=== Begin Enclosure ===
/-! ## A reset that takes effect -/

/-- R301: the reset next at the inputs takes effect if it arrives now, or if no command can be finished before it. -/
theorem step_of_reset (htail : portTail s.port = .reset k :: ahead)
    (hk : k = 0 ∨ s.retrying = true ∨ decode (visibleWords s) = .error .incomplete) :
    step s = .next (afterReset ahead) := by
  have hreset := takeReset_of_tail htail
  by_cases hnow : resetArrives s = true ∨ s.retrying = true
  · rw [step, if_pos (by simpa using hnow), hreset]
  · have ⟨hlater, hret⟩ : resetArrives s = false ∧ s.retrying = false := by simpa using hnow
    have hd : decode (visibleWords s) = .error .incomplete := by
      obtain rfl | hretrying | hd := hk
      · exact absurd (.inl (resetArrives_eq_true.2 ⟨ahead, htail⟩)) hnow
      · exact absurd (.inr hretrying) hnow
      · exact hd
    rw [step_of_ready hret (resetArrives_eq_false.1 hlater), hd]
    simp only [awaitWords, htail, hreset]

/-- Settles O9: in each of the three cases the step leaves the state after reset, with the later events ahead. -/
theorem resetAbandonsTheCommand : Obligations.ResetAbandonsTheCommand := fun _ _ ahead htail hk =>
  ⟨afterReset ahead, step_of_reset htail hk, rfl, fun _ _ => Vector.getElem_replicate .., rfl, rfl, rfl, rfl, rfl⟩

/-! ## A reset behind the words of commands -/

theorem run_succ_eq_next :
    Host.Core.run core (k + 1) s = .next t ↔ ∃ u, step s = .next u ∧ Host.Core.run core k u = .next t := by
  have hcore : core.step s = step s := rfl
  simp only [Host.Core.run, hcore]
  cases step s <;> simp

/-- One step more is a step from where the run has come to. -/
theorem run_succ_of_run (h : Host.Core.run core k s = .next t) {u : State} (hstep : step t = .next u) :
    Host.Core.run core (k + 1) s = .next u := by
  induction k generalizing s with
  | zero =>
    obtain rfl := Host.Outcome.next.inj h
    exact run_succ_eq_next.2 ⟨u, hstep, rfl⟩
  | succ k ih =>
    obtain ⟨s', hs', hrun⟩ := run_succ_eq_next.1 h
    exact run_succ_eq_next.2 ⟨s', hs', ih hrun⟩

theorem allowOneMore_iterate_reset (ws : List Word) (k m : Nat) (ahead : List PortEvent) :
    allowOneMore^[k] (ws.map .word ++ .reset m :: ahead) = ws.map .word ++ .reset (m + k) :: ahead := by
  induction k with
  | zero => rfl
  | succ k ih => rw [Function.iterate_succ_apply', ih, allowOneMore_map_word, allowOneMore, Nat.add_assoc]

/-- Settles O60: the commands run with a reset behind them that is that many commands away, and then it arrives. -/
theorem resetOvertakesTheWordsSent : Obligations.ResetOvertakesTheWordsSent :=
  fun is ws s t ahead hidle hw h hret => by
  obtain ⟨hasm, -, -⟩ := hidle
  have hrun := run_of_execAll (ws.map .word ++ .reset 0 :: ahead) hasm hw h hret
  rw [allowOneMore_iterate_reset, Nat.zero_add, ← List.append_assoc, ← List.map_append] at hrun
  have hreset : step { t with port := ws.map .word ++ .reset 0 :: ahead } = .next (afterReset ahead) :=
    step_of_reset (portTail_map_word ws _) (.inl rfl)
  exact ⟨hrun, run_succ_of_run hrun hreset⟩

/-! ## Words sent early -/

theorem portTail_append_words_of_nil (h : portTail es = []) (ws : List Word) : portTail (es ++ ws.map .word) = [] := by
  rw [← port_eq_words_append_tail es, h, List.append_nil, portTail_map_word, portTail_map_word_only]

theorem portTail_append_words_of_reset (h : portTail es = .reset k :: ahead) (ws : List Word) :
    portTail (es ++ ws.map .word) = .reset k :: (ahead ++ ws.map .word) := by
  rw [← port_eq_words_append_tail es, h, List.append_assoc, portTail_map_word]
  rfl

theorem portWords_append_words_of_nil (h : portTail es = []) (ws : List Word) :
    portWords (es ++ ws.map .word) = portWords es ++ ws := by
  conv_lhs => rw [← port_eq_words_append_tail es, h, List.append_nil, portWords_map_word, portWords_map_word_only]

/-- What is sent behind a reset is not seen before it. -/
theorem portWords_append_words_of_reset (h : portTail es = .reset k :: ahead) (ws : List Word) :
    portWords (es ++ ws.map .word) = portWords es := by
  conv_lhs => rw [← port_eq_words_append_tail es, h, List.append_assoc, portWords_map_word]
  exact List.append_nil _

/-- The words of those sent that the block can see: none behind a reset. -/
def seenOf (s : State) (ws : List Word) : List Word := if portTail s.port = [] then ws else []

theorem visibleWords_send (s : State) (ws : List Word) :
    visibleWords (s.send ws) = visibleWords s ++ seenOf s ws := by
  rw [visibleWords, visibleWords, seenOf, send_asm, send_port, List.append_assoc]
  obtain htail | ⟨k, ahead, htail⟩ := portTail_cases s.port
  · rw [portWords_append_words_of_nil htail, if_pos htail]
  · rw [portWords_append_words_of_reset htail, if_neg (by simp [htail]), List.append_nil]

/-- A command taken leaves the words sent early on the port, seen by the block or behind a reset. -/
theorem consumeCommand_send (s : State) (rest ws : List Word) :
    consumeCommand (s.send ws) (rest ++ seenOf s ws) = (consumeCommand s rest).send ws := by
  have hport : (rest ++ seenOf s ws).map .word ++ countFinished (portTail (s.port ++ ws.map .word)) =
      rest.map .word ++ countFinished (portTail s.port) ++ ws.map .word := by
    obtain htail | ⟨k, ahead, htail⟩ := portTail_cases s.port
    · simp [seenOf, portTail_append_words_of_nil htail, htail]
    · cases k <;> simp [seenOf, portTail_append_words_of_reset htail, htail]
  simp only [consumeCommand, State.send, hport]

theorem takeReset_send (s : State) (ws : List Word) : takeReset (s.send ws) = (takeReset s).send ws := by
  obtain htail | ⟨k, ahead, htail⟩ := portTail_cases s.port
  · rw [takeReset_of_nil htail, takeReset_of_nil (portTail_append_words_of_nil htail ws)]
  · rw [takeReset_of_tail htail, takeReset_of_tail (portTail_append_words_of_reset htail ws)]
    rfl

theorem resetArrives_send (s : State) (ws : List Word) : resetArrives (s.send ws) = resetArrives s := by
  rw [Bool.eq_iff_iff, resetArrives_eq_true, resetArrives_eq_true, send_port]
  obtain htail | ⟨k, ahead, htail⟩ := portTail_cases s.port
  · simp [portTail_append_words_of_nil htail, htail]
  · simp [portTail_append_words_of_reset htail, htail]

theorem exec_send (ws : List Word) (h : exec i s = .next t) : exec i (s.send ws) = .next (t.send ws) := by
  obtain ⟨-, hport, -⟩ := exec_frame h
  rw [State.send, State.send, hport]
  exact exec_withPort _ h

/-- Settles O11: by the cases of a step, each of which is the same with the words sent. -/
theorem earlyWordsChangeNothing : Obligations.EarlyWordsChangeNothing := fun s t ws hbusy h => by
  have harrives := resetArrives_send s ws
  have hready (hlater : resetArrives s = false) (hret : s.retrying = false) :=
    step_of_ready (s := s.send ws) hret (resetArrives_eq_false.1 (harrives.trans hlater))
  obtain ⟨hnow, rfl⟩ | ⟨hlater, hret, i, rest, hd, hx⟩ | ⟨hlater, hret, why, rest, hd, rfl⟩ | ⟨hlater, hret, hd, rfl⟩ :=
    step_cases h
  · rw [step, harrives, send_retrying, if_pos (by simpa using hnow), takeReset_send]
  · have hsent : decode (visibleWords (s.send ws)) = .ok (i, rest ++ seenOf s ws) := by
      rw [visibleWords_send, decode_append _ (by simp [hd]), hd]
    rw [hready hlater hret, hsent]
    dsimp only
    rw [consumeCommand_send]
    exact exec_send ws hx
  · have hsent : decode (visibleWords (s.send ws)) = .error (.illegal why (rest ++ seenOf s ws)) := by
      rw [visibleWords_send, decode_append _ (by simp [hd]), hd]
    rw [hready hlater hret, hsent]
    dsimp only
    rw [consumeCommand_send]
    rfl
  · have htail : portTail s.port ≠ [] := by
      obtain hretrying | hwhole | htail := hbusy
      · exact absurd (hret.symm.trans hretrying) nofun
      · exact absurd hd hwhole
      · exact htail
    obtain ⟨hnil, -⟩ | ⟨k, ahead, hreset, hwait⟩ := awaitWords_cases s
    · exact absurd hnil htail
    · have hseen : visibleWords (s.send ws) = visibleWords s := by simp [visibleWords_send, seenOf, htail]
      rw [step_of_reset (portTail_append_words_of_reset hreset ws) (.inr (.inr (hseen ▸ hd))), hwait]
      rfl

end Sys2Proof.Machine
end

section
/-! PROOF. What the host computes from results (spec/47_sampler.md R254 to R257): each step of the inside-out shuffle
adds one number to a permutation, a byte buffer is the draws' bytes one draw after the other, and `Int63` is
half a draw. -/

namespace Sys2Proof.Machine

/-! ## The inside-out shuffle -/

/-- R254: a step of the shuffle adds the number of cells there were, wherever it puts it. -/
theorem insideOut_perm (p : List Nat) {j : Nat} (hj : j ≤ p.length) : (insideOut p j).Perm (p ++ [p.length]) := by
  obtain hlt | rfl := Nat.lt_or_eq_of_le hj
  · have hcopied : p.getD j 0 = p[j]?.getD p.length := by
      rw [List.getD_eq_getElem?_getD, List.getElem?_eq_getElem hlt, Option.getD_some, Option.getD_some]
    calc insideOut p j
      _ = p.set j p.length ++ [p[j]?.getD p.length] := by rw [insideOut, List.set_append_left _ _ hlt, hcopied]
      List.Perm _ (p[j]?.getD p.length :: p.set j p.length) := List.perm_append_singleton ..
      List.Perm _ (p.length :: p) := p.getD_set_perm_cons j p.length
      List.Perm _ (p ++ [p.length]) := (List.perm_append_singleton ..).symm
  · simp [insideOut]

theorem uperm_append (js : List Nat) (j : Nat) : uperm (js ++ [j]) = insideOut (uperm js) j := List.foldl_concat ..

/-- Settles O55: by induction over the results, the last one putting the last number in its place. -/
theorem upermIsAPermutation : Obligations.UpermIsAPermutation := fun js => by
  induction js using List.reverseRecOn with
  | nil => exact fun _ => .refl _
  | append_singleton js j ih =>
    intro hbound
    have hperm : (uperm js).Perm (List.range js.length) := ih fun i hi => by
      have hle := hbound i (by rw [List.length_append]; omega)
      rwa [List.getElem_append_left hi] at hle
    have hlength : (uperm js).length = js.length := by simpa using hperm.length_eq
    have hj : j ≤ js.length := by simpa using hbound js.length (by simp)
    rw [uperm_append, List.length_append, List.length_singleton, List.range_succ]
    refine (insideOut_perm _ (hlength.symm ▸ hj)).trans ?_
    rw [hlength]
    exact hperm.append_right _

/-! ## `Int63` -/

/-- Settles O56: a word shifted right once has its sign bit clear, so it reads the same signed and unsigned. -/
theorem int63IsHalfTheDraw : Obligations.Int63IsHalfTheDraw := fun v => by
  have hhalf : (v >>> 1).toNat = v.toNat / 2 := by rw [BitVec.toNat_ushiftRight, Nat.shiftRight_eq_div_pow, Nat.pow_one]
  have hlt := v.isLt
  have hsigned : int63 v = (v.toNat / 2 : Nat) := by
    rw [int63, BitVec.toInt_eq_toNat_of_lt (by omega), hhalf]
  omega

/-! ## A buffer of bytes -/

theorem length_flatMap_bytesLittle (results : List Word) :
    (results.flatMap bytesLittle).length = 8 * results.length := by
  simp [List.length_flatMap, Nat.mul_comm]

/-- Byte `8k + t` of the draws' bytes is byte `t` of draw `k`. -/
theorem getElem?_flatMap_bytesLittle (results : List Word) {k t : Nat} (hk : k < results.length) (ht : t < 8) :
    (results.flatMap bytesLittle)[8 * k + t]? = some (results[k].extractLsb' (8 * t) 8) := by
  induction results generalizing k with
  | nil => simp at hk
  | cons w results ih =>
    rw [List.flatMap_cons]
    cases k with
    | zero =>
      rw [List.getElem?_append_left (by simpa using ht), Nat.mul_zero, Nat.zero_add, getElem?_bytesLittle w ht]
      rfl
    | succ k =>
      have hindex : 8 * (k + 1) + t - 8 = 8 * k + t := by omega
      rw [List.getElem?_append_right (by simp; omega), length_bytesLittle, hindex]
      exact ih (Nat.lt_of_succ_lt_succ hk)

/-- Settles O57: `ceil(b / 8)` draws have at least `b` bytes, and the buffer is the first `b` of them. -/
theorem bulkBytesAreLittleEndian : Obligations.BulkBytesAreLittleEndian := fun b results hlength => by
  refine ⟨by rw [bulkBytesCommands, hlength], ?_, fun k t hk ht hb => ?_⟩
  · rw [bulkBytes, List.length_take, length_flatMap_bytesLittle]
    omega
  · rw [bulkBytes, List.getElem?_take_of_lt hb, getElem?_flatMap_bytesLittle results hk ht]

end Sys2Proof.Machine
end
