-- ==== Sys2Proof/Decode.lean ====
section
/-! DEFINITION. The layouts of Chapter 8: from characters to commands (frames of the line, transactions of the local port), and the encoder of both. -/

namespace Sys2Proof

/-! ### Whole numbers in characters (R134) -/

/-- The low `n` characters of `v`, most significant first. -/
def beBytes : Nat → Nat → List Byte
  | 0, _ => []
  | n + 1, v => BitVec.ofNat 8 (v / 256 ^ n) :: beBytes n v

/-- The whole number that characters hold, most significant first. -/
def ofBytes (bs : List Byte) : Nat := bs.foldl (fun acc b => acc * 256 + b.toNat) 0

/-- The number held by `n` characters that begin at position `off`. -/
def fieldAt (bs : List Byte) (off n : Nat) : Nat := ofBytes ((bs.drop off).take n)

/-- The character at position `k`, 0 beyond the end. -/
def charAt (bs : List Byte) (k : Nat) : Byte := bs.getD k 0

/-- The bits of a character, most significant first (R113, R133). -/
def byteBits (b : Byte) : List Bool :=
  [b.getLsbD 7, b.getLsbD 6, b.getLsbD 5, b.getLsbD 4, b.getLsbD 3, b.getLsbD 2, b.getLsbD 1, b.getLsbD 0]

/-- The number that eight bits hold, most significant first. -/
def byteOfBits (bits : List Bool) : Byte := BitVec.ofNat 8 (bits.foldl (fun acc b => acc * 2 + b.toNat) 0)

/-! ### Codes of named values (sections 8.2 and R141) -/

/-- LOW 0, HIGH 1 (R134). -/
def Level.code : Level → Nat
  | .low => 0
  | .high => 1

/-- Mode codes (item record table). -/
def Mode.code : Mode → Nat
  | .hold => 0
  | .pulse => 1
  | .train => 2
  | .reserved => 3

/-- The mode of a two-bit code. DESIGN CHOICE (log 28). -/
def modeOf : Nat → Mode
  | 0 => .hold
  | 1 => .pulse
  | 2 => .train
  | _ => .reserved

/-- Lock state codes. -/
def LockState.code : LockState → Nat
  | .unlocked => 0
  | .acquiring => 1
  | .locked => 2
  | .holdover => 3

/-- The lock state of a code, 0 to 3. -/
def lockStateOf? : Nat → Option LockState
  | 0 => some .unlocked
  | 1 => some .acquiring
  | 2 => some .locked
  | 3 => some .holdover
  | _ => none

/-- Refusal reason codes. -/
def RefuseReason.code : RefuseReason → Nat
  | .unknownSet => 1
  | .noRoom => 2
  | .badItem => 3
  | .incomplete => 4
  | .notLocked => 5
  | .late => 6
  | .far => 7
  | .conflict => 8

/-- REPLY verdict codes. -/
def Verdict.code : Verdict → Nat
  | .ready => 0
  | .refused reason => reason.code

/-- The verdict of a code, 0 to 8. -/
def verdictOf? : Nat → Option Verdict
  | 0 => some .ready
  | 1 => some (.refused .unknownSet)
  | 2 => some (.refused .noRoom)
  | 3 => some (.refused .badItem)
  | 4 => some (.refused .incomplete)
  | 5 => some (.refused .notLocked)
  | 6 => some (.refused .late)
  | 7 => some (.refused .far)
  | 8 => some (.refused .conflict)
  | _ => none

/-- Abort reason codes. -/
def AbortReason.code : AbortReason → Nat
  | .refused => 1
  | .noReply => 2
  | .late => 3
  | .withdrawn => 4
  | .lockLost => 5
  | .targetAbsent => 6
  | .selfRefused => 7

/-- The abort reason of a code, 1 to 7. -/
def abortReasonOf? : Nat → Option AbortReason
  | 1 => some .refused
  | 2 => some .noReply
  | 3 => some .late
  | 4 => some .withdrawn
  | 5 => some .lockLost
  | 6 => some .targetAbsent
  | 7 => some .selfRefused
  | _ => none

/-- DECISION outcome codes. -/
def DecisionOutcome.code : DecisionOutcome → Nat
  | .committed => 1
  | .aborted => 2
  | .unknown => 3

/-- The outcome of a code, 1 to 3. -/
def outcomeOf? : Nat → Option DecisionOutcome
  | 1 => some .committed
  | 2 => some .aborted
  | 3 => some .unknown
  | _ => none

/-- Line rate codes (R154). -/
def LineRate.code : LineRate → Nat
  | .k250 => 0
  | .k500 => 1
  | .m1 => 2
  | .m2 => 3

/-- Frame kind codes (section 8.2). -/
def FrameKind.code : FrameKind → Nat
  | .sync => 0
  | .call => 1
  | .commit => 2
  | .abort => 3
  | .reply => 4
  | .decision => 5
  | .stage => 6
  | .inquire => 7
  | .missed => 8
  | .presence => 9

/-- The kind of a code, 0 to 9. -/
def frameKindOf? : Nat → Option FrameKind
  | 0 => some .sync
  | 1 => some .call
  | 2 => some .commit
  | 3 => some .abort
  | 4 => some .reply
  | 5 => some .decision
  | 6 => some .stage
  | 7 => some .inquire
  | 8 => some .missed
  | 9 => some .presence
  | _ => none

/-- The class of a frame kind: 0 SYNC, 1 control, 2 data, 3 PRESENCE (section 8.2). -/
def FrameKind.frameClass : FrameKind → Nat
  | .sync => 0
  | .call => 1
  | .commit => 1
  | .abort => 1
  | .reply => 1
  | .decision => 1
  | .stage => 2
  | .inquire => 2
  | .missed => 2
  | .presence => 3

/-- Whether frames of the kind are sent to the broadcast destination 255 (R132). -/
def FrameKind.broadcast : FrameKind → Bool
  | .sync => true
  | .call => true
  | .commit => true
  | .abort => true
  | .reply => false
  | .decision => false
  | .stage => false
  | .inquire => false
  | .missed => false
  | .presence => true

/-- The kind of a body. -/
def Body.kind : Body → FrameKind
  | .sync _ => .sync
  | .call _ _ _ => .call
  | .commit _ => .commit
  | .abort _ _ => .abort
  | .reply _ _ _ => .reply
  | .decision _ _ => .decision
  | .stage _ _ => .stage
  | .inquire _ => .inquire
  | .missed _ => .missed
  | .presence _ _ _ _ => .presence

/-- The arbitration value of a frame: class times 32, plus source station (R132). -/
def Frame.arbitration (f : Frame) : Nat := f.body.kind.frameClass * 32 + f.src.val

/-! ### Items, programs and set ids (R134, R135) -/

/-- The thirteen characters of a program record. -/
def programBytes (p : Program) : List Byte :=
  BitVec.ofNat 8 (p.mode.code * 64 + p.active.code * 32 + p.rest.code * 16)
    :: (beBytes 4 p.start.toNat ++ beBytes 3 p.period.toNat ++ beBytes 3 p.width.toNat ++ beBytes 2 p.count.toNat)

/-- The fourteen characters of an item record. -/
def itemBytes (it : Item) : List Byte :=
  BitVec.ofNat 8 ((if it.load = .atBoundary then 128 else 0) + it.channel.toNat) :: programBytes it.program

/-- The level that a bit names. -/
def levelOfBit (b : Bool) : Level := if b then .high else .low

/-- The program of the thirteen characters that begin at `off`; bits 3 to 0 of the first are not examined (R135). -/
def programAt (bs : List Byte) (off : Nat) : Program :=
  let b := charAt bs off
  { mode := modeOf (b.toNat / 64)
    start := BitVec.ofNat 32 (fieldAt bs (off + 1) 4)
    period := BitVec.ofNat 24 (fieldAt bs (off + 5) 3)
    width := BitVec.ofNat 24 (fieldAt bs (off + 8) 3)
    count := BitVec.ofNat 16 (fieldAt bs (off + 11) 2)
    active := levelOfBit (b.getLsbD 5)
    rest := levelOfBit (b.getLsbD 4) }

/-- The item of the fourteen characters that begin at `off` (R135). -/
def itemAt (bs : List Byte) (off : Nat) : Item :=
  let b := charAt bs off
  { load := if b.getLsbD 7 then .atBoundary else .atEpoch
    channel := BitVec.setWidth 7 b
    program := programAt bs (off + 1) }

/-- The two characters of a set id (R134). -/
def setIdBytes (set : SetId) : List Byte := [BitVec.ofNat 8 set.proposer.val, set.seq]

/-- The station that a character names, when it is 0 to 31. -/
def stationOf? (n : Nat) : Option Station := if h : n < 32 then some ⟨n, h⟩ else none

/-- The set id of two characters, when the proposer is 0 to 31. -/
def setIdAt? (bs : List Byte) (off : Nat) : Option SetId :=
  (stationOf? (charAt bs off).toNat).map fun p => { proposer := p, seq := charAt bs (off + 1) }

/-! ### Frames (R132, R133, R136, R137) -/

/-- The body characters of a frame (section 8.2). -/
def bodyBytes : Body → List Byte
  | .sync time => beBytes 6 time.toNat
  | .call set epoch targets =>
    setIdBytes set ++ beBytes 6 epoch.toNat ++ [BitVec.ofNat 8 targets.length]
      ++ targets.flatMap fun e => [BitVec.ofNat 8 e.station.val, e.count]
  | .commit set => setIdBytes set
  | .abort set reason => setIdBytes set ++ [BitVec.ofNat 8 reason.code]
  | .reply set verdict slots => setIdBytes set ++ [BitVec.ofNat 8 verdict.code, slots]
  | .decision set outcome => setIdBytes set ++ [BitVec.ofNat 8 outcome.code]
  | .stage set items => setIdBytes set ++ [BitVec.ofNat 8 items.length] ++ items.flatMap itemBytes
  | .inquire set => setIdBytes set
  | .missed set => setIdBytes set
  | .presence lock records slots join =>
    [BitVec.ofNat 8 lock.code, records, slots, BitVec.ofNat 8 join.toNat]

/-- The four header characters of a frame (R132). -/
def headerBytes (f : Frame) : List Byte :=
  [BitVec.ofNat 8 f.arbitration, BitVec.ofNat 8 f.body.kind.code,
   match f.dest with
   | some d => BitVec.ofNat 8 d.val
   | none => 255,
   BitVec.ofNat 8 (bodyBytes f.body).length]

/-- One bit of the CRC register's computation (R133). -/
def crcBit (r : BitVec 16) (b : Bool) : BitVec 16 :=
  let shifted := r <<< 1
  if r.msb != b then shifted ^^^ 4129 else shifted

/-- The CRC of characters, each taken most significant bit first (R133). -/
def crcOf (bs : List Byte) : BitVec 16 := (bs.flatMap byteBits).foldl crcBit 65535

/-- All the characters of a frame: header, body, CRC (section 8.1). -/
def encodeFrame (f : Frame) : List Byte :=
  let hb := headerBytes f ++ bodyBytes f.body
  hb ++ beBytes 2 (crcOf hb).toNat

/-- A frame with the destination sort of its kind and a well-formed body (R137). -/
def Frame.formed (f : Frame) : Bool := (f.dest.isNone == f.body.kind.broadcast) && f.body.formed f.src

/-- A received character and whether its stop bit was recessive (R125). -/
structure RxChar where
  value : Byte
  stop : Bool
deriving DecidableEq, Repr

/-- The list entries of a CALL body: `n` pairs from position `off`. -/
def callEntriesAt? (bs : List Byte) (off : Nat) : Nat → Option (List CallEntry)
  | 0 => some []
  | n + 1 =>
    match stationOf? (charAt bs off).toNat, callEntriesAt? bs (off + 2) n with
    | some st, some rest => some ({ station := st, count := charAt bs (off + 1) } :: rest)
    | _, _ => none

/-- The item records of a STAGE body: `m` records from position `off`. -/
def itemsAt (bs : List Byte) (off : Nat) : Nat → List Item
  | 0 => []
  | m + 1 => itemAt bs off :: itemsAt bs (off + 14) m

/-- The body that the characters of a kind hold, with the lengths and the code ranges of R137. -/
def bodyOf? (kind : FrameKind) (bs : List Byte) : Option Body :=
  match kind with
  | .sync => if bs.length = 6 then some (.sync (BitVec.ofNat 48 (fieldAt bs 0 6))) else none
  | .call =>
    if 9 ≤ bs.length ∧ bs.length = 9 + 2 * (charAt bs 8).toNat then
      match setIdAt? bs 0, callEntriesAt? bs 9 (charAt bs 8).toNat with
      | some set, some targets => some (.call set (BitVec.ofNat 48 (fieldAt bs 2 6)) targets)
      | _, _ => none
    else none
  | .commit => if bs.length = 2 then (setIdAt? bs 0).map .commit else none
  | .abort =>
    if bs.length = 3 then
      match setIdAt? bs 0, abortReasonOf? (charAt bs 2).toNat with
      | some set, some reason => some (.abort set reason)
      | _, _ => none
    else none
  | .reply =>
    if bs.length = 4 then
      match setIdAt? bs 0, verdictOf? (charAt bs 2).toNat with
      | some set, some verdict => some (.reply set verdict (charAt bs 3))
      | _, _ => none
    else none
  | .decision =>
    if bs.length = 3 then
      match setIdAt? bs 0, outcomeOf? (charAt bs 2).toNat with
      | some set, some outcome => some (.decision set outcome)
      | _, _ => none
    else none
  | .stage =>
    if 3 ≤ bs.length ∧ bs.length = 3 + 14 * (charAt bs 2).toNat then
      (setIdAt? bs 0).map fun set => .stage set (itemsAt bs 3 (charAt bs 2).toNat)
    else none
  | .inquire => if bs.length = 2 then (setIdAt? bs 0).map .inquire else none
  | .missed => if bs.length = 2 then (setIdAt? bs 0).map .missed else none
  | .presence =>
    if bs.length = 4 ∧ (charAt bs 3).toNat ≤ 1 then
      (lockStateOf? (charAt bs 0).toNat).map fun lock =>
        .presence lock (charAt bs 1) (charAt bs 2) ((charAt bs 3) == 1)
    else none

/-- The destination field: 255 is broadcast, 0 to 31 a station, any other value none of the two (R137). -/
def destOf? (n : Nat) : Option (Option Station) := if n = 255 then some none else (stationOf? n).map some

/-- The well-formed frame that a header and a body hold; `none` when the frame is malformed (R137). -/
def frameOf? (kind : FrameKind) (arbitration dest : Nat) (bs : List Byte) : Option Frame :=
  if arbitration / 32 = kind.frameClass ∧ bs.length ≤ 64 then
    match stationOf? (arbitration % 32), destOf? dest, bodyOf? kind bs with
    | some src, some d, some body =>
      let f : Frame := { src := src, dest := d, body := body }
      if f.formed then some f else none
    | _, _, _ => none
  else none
=== End Enclosure ===
_Exercise:_
Each line holding the word "hseen" must be copied from the data.

_Reply:_
    · have hseen : visibleWords (s.send ws) = visibleWords s := by simp [visibleWords_send, seenOf, htail]
      rw [step_of_reset (portTail_append_words_of_reset hreset ws) (.inr (.inr (hseen ▸ hd))), hwait]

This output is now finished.